0a — value model (host/chez/values.ss, test/chez/values-test.ss)
Jolt value layer on Chez: nil sentinel (distinct from #f/'()), interned
keywords (NUL-separated intern key, no ns/name collision), ns+meta symbols,
exactness-aware jolt= ((= 1 1.0) is false), and a jolt-hash consistent with
it (non-finite-float safe). Chez's numeric tower IS Clojure's — ratios + bignums
come free. 37/37 tests.
0b — host-neutral contract gate (test/chez/)
The spec corpus is data, so one contract gates every host. Extracted 2655
[label expected actual] cases from test/spec/*.janet into corpus.edn (valid
as BOTH EDN and Janet data). run-corpus.janet drives ANY jolt binary (pluggable
JOLT_BIN) at the CLI boundary, one fresh subprocess per case. Baseline vs Janet
build/jolt (compile mode, the port's target mode): 2641/2655, 14 known CLI
divergences allowlisted (interpret-vs-compile leniency + invoke-collection-as-fn,
several non-canonical vs JVM anyway). The gate fails only on NEW divergences —
exactly what we want pointed at the Chez host in Phase 1+.
0c — persistent-collection perf (spike/chez/collections-experiment.ss)
The shim-vs-self-hosted decision for collections. Map-churn workload from
bench/collections.clj (30000 assoc/get over 4096 keys), correct result (30000):
| mean | vs Janet | vs native ceiling | |
|---|---|---|---|
| Janet jolt HAMT | 258.6 ms | 1× | — |
| Chez persistent HAMT (hand-Scheme) | 6.3 ms (opt3) | ~41× | ~15× |
| Chez native hashtable (mutable) | 0.43 ms | ~600× | 1× |
Decision: self-host the persistent collections in Clojure (jolt-core). A persistent HAMT on the Chez substrate is ~41× faster than Janet's, so the substrate is not the bottleneck; a compiled-Clojure HAMT should land near the hand-Scheme one (cf. the mandelbrot finding that Chez compiles emitted code to the native ceiling). The ~15× gap to mutable-native is the inherent persistence cost (node-copy per assoc), identical in kind to JVM Clojure, and closes with transients/editable nodes when needed. Keep a Scheme-shim HAMT as fallback ONLY if Phase 2 shows the compiled-Clojure version underperforms.

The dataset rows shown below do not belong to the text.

-- ==== Sys2Proof/Certificates/Slice0/Obligations.lean ====
section
/-! DEFINITION. The statements for the provers, formalising the numbered rules of the spec. Each says
what a command does from acceptance to END, or what the block does in one step. A statement whose
result is an equation between states says the whole frame: every field not named keeps its value.
Three of the fields such an equation names are the model's own: `turns` (whose first entry, if any, lets
SEQ move: log 2), `response` (what R104 says the response carries: log 8) and `draws` (where a value is a
draw, it is `Config.any16` at that counter, a value nothing constrains: log 5). A sequencer register that
such an equation does not name keeps its value, where the spec leaves it any value between commands: the
model's choice (logs 18 and 21). -/

open Sys2Proof Sys2Proof.Machine

/-! ## Encoding -/

/-- R91, R92: every command, with every operand, is read back from its word. -/
def Obligations.DecodeOfEncode : Prop := ∀ i : Instr, decode (encode i) = .ok i

/-- R91: no bit of a word that decodes is dropped. -/
def Obligations.EncodeOfDecode : Prop :=
  ∀ (w : CommandWord) (i : Instr), decode w = .ok i → encode i = w

/-- R92, R93, R102: decoding tests `op` alone; the words refused are those whose `op` no command has,
216 opcodes in all, among them the all-zero and the all-ones word; and the step that meets such a word
refuses it as an illegal command. -/
def Obligations.ReservedOpcodesRefused : Prop :=
  (∀ w : CommandWord,
    (∀ op : Op, op.code ≠ opField w) ↔ decode w = .error (.reservedOpcode (opField w))) ∧
  ((List.range 256).filter fun n => (Op.ofCode (BitVec.ofNat 8 n)).isNone).length = 216 ∧
  (∃ e, decode 0#72 = .error e) ∧ (∃ e, decode (BitVec.allOnes 72) = .error e) ∧
  (∀ (s : State) (w : CommandWord) (rest : List HostAction),
    s.Safe → s.seqOp = none → s.Calm → s.host = .command w :: rest →
    (∀ op : Op, op.code ≠ opField w) → step s = .refused .illegalCommand)

/-- R93 on words written out: `50 08003FCA 0000BEEF` is PROGRAM_16, and one word of each other unit. -/
def Obligations.DecodedSampleWords : Prop :=
  decode 0x5008003FCA0000BEEF#72 = .ok (.program16 0x08003FCA#32 0x0000BEEF#32) ∧
  decode 0x040000000000000042#72 = .ok (.wrCtlr 0#32 0x42#32) ∧
  decode 0x100000000A00000000#72 = .ok (.calcAddr 0xA#32 0#32) ∧
  decode 0x22FFFFFFFF00000001#72 = .ok (.lock 0xFFFFFFFF#32 1#32) ∧
  decode 0x350000000000000000#72 = .ok (.waitDone 0#32 0#32) ∧
  decode 0x4008003FC000000000#72 = .ok (.erasePage 0x08003FC0#32 0#32) ∧
  decode 0x6208003FC400000000#72 = .ok (.readFloat 0x08003FC4#32 0#32) ∧
  decode 0x790000000000001234#72 = .ok (.writeOb16 0#32 0x1234#32)

/-- R92: the operand bits a command does not use have no effect: but for RA and RD themselves, the
command runs as the one with those bits 0 does, in every state and under every order of the agents. -/
def Obligations.UnusedBitsHaveNoEffect : Prop :=
  ∀ (i : Instr) (s : State), sameUpToOperands (exec i s) (exec i.canonical s)

/-! ## The step and the three agents -/

/-- When the port is ready and HOST's next action is a word that decodes, and HOST is next to move, the step
accepts the word, as R138 (1) says, and runs its command to the end. That the accepting step also runs the
command is the model's choice (log 1), and so is the order that names HOST (`turns`, log 2). -/
def Obligations.StepRunsDecodedCommand : Prop :=
  ∀ (s : State) (w : CommandWord) (rest : List HostAction) (i : Instr),
    s.Safe → s.seqOp = none → s.host = .command w :: rest → decode w = .ok i →
    (s.turns = [] → step s = exec i { s with host := rest }) ∧
    (∀ ts, s.turns = .host :: ts → step s = exec i { s with host := rest, turns := ts })

/-- R74: an ENG turn before a command's first micro-step is ENG's step before the command. R138 (4), R241:
RESET taken there abandons the command, with no response and nothing running, and the controller is as
after reset. (The turn is an entry of the model's `turns`, log 2.) -/
def Obligations.TurnBeforeCommandIsTakenFirst : Prop :=
  (∀ (i : Instr) (s : State) (ts : List Agent),
    s.turns = .eng :: ts → exec i s = exec i (engStep { s with turns := ts })) ∧
  (∀ (i : Instr) (s : State) (ts : List Agent) (rest : List HostAction),
    s.turns = .host :: ts → s.host = .reset :: rest →
    ∃ t, exec i s = .next t ∧ t.seqOp = none ∧ t.response = none ∧ t.host = rest ∧ t.turns = ts ∧
      t.lock = true ∧ t.obl = true ∧ t.pend = .none ∧ t.bsy = false ∧
      (s.pend = .none → t.main = s.main ∧ t.ob = s.ob))

/-- R138: what a command does in one step of this model is a run of the micro-step relation, from the
state in which HOST presents its word. -/
def Obligations.CommandIsRunOfAgentSteps : Prop :=
  ∀ (i : Instr) (s t : State), s.Safe → s.seqOp = none → exec i s = .next t →
    ∃ gs : List Agent,
      runAgents (.host :: gs) { s with host := .command (encode i) :: s.host, turns := [] } =
        .next { t with turns := [] }

/-- R4, R74, R258: from a state with nothing pending, the order of SEQ and ENG and the number of polls
make no difference to what any command does. -/
def Obligations.OrderDoesNotMatterFromRest : Prop :=
  ∀ (i : Instr) (s : State), s.cfg.Ok → s.Rested → s.ResetNotDue →
    sameUpToTurns (exec i s) (exec i { s with turns := [] })

/-- R219: a command that is left running is a WAIT_DONE with nothing pending and the done flag clear.
(That a hang is a next state with the command still running is the model's choice: log 10.) -/
def Obligations.OnlyWaitDoneHangs : Prop :=
  ∀ (i : Instr) (s t : State), s.Inv → exec i s = .next t → t.seqOp ≠ none →
    i.op = .waitDone ∧ t.seqOp = some .waitDone ∧ t.pend = .none ∧ t.eop = false

/-! ## Invariants -/

/-- R38: the state after reset meets the invariants of R37, for every value of the parameters that keeps the
constraints of R7; and so it does with the defaults, which are the family's (log 4). -/
def Obligations.ResetMeetsInvariant : Prop :=
  (∀ c : Config, c.Ok → State.Inv { State.reset with cfg := c }) ∧ State.reset.Inv

/-- R37: every step keeps the invariants. -/
def Obligations.StepKeepsInvariant : Prop :=
  ∀ s t : State, s.Inv → step s = .next t → t.Inv

/-- R37, R138: every step of every agent keeps the invariants, so they hold between the micro-steps of
a command too. -/
def Obligations.AgentStepKeepsInvariant : Prop :=
  ∀ (g : Agent) (s t : State), s.Inv → agentStep g s = .next t → t.Inv

/-- R37 (f): an operation command (opcodes 0x10 and up) that starts with all mode bits 0 leaves them all
0, in every state and under every order of the agents. -/
def Obligations.OperationsClearModeBits : Prop :=
  ∀ (i : Instr) (s t : State), 0x10 ≤ i.op.code.toNat → s.cfg.Ok → s.ModesClear →
    exec i s = .next t → t.ModesClear

/-- R33, R34: no micro-step of SEQ changes a cell. -/
def Obligations.SequencerChangesNoCell : Prop :=
  ∀ s t : State, agentStep .seq s = .next t → t.main = s.main ∧ t.ob = s.ob

/-- R29, R30: SEQ opens a lock only by writing its second key while the first stands accepted, and never
closes the option lock. -/
def Obligations.LocksOpenOnlyByKeys : Prop :=
  ∀ s t : State, agentStep .seq s = .next t →
    (s.lock = true → t.lock = false →
      s.mkFsm = .half ∧
      ((s.seqOp = some .wrKeyr ∧ s.rd = s.cfg.key2) ∨
       (s.seqOp = some .unlock ∧ (s.cfg.key1 = s.cfg.key2 ∨ s.spc = 1)))) ∧
    (s.obl = true → t.obl = false →
      s.okFsm = .half ∧
      ((s.seqOp = some .wrObkeyr ∧ s.rd = s.cfg.obKey2) ∨
       (s.seqOp = some .unlockOb ∧ (s.cfg.obKey1 = s.cfg.obKey2 ∨ s.spc = 1)))) ∧
    (s.obl = false → t.obl = false)

/-- R29, R225: while Locked no micro-step of SEQ starts an operation or writes a mode bit. -/
def Obligations.LockedStartsNothing : Prop :=
  ∀ s t : State, s.lock = true → agentStep .seq s = .next t →
    t.pend = s.pend ∧ t.bsy = s.bsy ∧ t.strt = s.strt ∧ t.pg = s.pg ∧ t.per = s.per ∧
    t.obpg = s.obpg ∧ t.ober = s.ober

/-- R30: no value a command returns depends on `OBL`, and no such command changes it. -/
def Obligations.NoValueDependsOnOptionLock : Prop :=
  ∀ (i : Instr) (s : State) (b : Bool), hasResult i.op = true → s.Calm →
    (∀ f, exec i s = .fault f → exec i { s with obl := b } = .fault f) ∧
    (∀ t, exec i s = .next t → exec i { s with obl := b } = .next { t with obl := b })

Caveats (spike scope): the experiment uses integer-key-as-hash (shallow,
collision-free trie) and merge-leaves lacks real collision nodes — fine for the
substrate-speed question; the real RT needs jolt-hash + collision handling.
Net
Substrate speed (compute + collections), value model, and the parity gate are all validated and green. Phase 1 can bootstrap the real pipeline against a known, enforceable contract.